Two hot-pluggable Chassis Management Controllers (CMCs) 18, FIG. 2 plug into the power distribution board from the front. Each chassis management controller 18 comprises a mezzanine card.

The power distribution board is a passive power distribution board that supports up to 16 power supply units DC connectors and 2 chassis management controller slot connectors. The power distribution board connects to the midplane through ribbon cables that carry low-speed signals.

In the present example, up to 144 fan modules (Fan#0-Fan#143) 20 are provided, with 8 fan modules per fabric card 12 in the present instance. Cooling airflow in controlled to be from the front to the rear, using redundant fans on the fabric cards to pull the air from the line cards 14 through openings (not shown in FIGS. 1 and 2), in the midplane. The power supply units 16 have their own fans for cooling with the air exiting through the rear of the chassis. The power supply units 18 are also used to cool the chassis management controllers 18.

FIG. 3 is a schematic representation of a printed circuit board 30, which is configured as a midplane 30 in the switch chassis 10. The midplane 30 is configured in an orthogonal manner such that each fabric card 12 can connect to each of the line cards 14 without requiring any signal traces on the midplane 30. The orthogonal midplane design can provide excellent signal integrity in excess of 10 Gbps per differential pair.
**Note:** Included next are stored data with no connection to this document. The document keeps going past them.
-- ==== Sys2Proof/Machine/Completions.lean ====
section
/-! DEFINITION. What completes without a word: loads, stores, special-function results, runs, and the promotion of a gang
that has waited (R71, R159, R175, R178, R236). -/

namespace Sys2Proof.Machine

/-- A word that acquires has taken effect: the acquire of its scope follows (R318). -/
def State.acquireOf (s : State) (G : Gang) (p : Pend) : State :=
  match memoryFields p.word with
  | some f => if bit f.order.toNat 0 then s.acquire G (lmScope f p (setBits p.lanes)) else s
  | none => s

/-- LOAD_COMPLETE: accesses of the lanes are performed, and then every active lane's destination is written (R236, R317). -/
def execLoadComplete (g op : Nat) (s : State) : Host.Outcome State Fault Refusal :=
  .next (match s.ripe g op with
    | some (G, p) =>
      if p.kind = .load then s.advance g G p (wordTry g G) fun s p => (s.complete g p).acquireOf G p else s
    | none => s)

/-- STORE_PERFORMED: the lanes' writes are performed at their scope (R236, R317). -/
def execStorePerformed (g op : Nat) (s : State) : Host.Outcome State Fault Refusal :=
  .next (match s.ripe g op with
    | some (G, p) =>
      if p.kind = .store then s.advance g G p (wordTry g G) fun s p => (s.complete g p).acquireOf G p else s
    | none => s)

/-- SFU_RESULT_COMPLETE (R159). -/
def execSfuResultComplete (g op : Nat) (s : State) : Host.Outcome State Fault Refusal :=
  .next (match s.ripe g op with
    | some (_, p) => if p.kind = .sfu then s.complete g p else s
    | none => s)

/-! ## Runs (R71, R175) -/

/-- A run may retire: its last word has issued, its trailer has been read, whatever destination of it is not complete is a main
register that the trailer names, and its TRD and TWR words are complete (R71, R175, R267). -/
def Gang.canRetire (G : Gang) (r : Run) : Bool :=
  match r.ended with
  | none => false
  | some named => r.issued && G.pend.all fun p =>
      decide (p.run ≠ some r.serial)
      || (p.masks.isEmpty && p.dests.all named.contains && !(decide (p.kind = .tile) && p.cls.isNone))

/-- What remains of the lane side when a run retires: the helper shadow and the last-result file are discarded (R34,
R112). -/
def LaneFile.retire (L : LaneFile) : LaneFile :=
  { L with shadow := [], regs := SMap.keep (fun k _ => decide (k % 1024 < 512)) L.regs }

/-- Retire a run of a gang (R175). -/
def Gang.retireRun (G : Gang) (r : Run) : Gang :=
  { G with
    lane := G.lane.retire
    runs := G.runs.filter fun x => decide (x.serial ≠ r.serial)
    pend := G.pend.map fun p => if p.run = some r.serial then { p with run := none } else p }

/-- RUN_RETIRE: the oldest run of a gang retires (R175). -/
def execRunRetire (g : Nat) (s : State) : Host.Outcome State Fault Refusal :=
  .next (match s.gang? g with
    | none => s
    | some G =>
      match G.runs with
      | [] => s
      | r :: _ =>
        if s.stopped (partOfVnum G.vnum) || !G.canRetire r
            || !(decide (s.wgStage G = some .running) || decide (s.wgStage G = some .saving)) then s
        else s.putGang g (G.retireRun r))

/-! ## The choice of a quarter (R178) -/

/-- ISSUE_PROMOTION: a gang whose next lane word, or next scalar word, has been eligible without issuing for 4,096 clk is promoted for
that word (R178). -/
def execIssuePromotion (g : Nat) (s : State) : Host.Outcome State Fault Refusal :=
  .next (match s.gang? g with
    | none => s
    | some G =>
      let lane := (match G.runs with
        | [] => false
        | r :: _ => s.laneReady G r && !r.issued && decide (G.since + 4096 ≤ s.now) : Bool)
      s.putGang g { G with promo := G.promo || lane, promoS := G.promoS || (s.scalarReady G && decide (G.sinceS + 4096 ≤ s.now)) })

end Sys2Proof.Machine
end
The midplane 30 is represented schematically to show an array of midplane connector pairs 32 as black squares with ventilation openings shown as white rectangles. Each midplane connector pair 32 comprises a pair of connectors (to be explained in more detail later) with one connector on a first face of the midplane and a second connector on the other face of the midplane, the first and second connectors being electrically interconnected by way of pass-through vias (not shown in FIG. 3) formed in the midplane 30. As will be explained later, the first and second connectors of a midplane connector pair 32 are each multipath connectors. They are arranged orthogonally with respect to one another such that a first midplane connector of a midplane connector pair 32 is connectable to a fabric card 12 on a first side of the plane 30 in a first orientation and a second midplane connector of the midplane connector pair 32 is connectable to a line card on a second side of the plane 30 in a second orientation substantially orthogonally to the first orientation.
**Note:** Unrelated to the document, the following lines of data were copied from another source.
/-- The blocks that a chain goes to after a block: its next one, and the one of its failed test (R273, R275). -/
def Chain.nexts (c : Chain) : List Nat :=
  let w1 := c.words.getD 1 0
  let w0 := c.words.getD 0 0
  let next := if bits w1 63 32 = 0 then [] else [linkTo c.block (bits w1 63 32)]
  if bits w0 55 53 ≠ 0 ∧ bits w0 52 51 = 1 ∧ bits w1 31 0 ≠ 0 then linkTo c.block (bits w1 31 0) :: next else next

/-- The blocks that a chain may come to from the blocks at some addresses, whichever way their tests go; structural on their number. -/
def State.laterBlocks (s : State) (e : Nat) (c : Chain) : Nat → List Nat → List Nat → List Chain
  | 0, _, _ => []
  | _, [], _ => []
  | n + 1, va :: todo, seen =>
    if seen.contains va then s.laterBlocks e c n todo seen
    else match (s.chainRead e c va 64).2 with
      | .error _ => s.laterBlocks e c n todo (va :: seen)
      | .ok (bs, _) =>
        let d := { c with block := va, words := words64 bs, ranks := [] }
        if headerBad (engKind e) d.words ≠ none then s.laterBlocks e c n todo (va :: seen)
        else d :: s.laterBlocks e c n (d.nexts ++ todo) (va :: seen)

/-- Blocks of a chain that are followed for what they would have written. -/
def abandonedBlocks : Nat := 64

/-- What the rest of an abandoned block, and the blocks after it, would have written in memory is undefined (R380). -/
def State.abandon (s : State) (p e : Nat) : State :=
  match s.currentOf p e with
  | none => s
  | some c =>
    let starts := match c.stage with
      | .fetch | .testing => [c.block]
      | .ending => []
      | _ => c.nexts
    let later := s.laterBlocks e c abandonedBlocks starts []
    let s := match c.stage with
      | .perform => s.abandonBlock e { c with ranks := [] } 0
      | .working => s.abandonBlock e c (if engKind e = 2 then 0 else chainProg e c)
      | .emitting => s.abandonBlock e c c.sent
      | _ => s
    later.foldl (fun s d => s.abandonBlock e d 0) s

/-- A matrix array stops: the accumulators of each operation that it has begun hold the sum of the K-steps done, each of which adds the
terms of as many k, in order, as K holds for a step (R254, R260, R380). -/
def State.stopOperation (s : State) (twin : Nat) : State :=
  ((SMap.getD twin [] s.twins).filter fun o => o.started.isSome).foldl (fun s o =>
    match s.wg? o.wg with
    | none => s
    | some W =>
      let done := min o.steps (s.now - o.started.getD s.now)
      if done = 0 then s else s.putWg o.wg (o.performOf W fun k => decide (k * o.steps < done * o.depth)).1) s

/-- Accesses that had not left a core when it stopped are abandoned: the bytes that its outstanding stores would have written, and the
scale bytes of an STB, are undefined (R380). -/
def State.abandonStores (s : State) (core : Nat) : State :=
  (s.residents core).foldl (fun s G =>
    (G.pend.filter fun x => x.storing && decide (x.todo ≠ 0)).foldl (fun s x =>
      let es := x.reach (setBits x.todo)
      let side := match x.word with
        | .stb _ => true
        | _ => false
      (extentsBy x.oldLeaf es ++ s.physical (clusterOf core) G.vnum es).foldl (fun s e =>
        if 2 ^ 52 ≤ e.1 then s
        else
          let s := ({ s.writePa e.1 ((List.range e.2).map (Config.undefByte s.fresh)) false with fresh := s.fresh + 1 } : State)
          if side then { s.writeSide (e.1 / 256) 0 ((List.range 17).map (Config.undefByte s.fresh)) with fresh := s.fresh + 1 } else s) s) s) s

/-- A lane word that writes memory. -/
def writesMemory (i : Instr) : Bool :=
  match i with
  | .stg _ | .cstore _ | .stb _ | .atom _ | .redg _ | .atomxAdd _ | .atomxClr _ | .atomxRdclr _ | .tst _ => true
  | _ => false

/-- A gang has a lane word that has not issued and may write memory: of a run in progress or queued, fetched or not (R380). -/
def Gang.mayStore (G : Gang) : Bool :=
  G.runs.any fun r => r.words.isEmpty || ((r.words.take r.len).drop r.next).any fun w =>
    match decodeLane w with
    | .ok i => writesMemory i
    | .error _ => false

/-- Words that have not issued are abandoned: which bytes they would have written, and what stands there, is free, as far as their virtual
device may write (R380). -/
def State.abandonUnissued (s : State) (core : Nat) : State :=
  (s.residents core).foldl (fun s G =>
    if !G.mayStore then s
    else (Config.abandoned s.fresh).foldl (fun s x =>
      match (s.translate (clusterOf core) G.vnum .write false x.1).2 with
      | .ok y => s.writePa y.pa [x.2] false
      | .error _ => s) { s with fresh := s.fresh + 1 }) s

/-- A posting-list engine stops after its current posting block (R380, R415). -/
def State.stopsLater (s : State) (p index : Nat) : Bool :=
  decide (72 ≤ index) && decide (index < 81)
    && (s.currentOf p (stopEngine p index)).any fun c => s.inBlock (stopEngine p index) c && s.canProceed (stopEngine p index) c

/-- ENGINE_STOP: an engine of a partition whose halt line is raised has stopped and writes its stop record; after the last
record the partition is halted (R379, R380, R383). -/
def execEngineStop (p index : Nat) (s : State) : Host.Outcome State Fault Refusal :=
  .next (
    if !(s.part p).halting || !(s.part p).toStop.contains index || s.stopsLater p index then s
    else
      let i := s.stopInfo p index
      let s := if index < 36 then (s.abandonStores (36 * p + index)).abandonUnissued (36 * p + index)
        else if index < 54 then s.stopOperation (18 * p + (index - 36))
        else if index < 89 then s.abandon p (stopEngine p index) else s
      let s := s.writeStop p index (s.part p).hseq i
      s.modPart p fun P =>
        let left := P.toStop.erase index
        { P with toStop := left, halted := P.halted || left.isEmpty })

end Sys2Proof.Machine
end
In an example described herein, each of the first connectors of the respective midplane connector pairs 32 of a column 31 of midplane connector pairs 32 can be connected to one fabric card 12. This can be repeated column by column for successive fabric cards 12. In an example described herein, each of the second connectors of the respective midplane connector pairs 32 of a row 33 of midplane connector pairs 32 can be connected to one line card 14. This can be repeated row by row for successive line cards 14. As a result, the midplane can be populated by vertically oriented fabric cards 12 on the first side of the midplane and horizontally orientated line cards 12 on the second side of the midplane 30.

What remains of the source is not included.